Source material section start

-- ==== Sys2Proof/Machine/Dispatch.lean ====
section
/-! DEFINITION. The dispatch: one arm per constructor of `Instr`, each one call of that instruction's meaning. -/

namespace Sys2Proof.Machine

Source material section end
Source material section start

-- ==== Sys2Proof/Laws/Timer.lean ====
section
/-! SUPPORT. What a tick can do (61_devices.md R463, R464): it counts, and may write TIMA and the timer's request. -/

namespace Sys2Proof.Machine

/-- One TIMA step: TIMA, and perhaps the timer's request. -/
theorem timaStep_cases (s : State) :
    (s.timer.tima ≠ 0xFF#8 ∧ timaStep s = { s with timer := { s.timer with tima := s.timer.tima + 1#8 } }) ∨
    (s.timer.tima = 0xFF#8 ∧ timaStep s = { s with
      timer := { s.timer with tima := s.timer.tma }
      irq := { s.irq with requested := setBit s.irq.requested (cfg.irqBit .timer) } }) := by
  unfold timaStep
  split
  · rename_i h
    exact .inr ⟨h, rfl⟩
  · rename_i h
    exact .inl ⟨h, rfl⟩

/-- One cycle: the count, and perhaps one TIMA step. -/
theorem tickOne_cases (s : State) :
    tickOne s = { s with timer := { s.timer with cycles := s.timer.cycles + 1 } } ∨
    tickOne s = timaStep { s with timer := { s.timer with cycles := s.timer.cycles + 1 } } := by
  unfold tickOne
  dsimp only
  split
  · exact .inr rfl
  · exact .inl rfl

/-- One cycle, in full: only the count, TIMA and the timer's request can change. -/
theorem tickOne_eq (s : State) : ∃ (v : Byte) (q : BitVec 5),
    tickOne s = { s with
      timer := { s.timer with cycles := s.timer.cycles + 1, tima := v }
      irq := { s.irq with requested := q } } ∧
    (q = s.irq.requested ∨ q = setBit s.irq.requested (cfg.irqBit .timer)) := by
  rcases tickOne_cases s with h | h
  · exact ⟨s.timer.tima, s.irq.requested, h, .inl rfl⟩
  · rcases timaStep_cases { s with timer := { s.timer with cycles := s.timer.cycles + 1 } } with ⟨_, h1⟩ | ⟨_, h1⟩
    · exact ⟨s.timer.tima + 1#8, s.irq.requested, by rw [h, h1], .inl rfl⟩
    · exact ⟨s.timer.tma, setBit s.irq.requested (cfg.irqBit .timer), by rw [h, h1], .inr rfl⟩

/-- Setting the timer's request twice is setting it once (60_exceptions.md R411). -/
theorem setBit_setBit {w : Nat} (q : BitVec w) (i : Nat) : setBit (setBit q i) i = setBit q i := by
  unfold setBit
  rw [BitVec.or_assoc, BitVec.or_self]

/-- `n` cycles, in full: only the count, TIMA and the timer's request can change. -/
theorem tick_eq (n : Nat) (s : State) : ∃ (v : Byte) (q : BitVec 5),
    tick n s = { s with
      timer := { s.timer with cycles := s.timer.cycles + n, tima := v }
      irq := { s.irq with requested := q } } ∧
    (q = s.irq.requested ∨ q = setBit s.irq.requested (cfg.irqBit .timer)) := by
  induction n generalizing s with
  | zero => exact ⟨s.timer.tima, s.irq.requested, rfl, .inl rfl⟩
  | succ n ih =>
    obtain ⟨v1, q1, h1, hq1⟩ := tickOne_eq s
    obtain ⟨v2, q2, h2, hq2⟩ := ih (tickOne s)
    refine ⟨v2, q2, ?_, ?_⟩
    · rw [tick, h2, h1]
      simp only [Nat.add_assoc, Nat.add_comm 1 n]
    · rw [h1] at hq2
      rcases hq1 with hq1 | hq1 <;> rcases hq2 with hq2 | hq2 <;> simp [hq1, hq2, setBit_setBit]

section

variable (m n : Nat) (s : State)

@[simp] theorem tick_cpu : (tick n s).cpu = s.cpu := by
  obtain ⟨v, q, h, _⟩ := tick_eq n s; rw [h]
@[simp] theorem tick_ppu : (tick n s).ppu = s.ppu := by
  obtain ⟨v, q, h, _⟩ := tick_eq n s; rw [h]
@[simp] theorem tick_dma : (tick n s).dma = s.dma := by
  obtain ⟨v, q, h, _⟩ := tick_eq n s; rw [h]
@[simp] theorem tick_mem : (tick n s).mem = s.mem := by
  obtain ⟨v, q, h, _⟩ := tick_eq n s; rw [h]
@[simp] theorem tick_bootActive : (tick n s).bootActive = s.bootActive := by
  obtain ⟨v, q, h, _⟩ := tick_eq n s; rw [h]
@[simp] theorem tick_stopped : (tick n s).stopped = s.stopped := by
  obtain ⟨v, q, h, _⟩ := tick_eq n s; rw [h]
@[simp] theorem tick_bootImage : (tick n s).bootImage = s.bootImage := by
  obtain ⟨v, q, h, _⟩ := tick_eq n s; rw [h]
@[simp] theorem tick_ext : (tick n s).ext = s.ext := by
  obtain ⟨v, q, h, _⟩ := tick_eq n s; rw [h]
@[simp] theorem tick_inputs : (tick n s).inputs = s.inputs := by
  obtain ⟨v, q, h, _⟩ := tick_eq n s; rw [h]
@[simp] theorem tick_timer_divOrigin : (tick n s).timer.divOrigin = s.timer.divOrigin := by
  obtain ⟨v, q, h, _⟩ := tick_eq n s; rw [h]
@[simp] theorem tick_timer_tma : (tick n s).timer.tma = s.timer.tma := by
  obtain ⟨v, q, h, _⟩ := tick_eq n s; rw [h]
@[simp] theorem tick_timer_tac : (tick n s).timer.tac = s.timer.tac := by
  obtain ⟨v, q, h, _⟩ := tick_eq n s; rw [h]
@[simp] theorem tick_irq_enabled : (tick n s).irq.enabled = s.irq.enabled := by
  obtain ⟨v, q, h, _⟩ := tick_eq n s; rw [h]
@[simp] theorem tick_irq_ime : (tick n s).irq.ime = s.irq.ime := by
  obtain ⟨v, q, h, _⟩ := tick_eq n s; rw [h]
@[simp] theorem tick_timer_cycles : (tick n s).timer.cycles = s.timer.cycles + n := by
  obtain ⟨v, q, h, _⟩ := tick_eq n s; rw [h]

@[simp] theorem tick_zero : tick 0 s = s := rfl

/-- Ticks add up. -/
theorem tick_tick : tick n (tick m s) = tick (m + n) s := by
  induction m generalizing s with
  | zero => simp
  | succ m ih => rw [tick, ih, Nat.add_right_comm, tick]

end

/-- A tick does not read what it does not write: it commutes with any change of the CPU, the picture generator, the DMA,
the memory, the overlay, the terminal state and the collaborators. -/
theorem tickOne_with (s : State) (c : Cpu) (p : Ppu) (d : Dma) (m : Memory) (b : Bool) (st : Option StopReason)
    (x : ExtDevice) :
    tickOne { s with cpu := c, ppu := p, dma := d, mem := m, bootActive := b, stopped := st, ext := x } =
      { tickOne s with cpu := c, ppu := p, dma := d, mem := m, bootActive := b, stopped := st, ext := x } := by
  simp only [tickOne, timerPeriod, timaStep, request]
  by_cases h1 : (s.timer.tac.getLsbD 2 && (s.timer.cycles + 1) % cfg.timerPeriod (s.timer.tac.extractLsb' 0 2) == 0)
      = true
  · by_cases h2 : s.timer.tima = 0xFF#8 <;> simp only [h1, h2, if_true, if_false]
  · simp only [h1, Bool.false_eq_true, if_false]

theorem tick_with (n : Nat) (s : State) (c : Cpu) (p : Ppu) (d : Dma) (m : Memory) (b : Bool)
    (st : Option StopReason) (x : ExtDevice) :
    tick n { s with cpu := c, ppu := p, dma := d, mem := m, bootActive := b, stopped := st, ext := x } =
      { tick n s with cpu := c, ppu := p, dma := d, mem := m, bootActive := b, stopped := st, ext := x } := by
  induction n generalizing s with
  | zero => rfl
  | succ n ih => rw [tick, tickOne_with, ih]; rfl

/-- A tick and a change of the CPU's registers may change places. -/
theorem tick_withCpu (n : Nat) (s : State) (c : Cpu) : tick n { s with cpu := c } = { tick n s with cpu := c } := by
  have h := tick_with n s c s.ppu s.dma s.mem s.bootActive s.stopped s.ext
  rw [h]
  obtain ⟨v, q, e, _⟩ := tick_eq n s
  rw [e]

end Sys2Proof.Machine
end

Source material section end

Given the records above, restate word for word only the lines starting at the one with "h2, if_true, if_false]" and ending at the one with "zero => rfl".

  · by_cases h2 : s.timer.tima = 0xFF#8 <;> simp only [h1, h2, if_true, if_false]
  · simp only [h1, Bool.false_eq_true, if_false]

theorem tick_with (n : Nat) (s : State) (c : Cpu) (p : Ppu) (d : Dma) (m : Memory) (b : Bool)
    (st : Option StopReason) (x : ExtDevice) :
    tick n { s with cpu := c, ppu := p, dma := d, mem := m, bootActive := b, stopped := st, ext := x } =
      { tick n s with cpu := c, ppu := p, dma := d, mem := m, bootActive := b, stopped := st, ext := x } := by
  induction n generalizing s with
  | zero => rfl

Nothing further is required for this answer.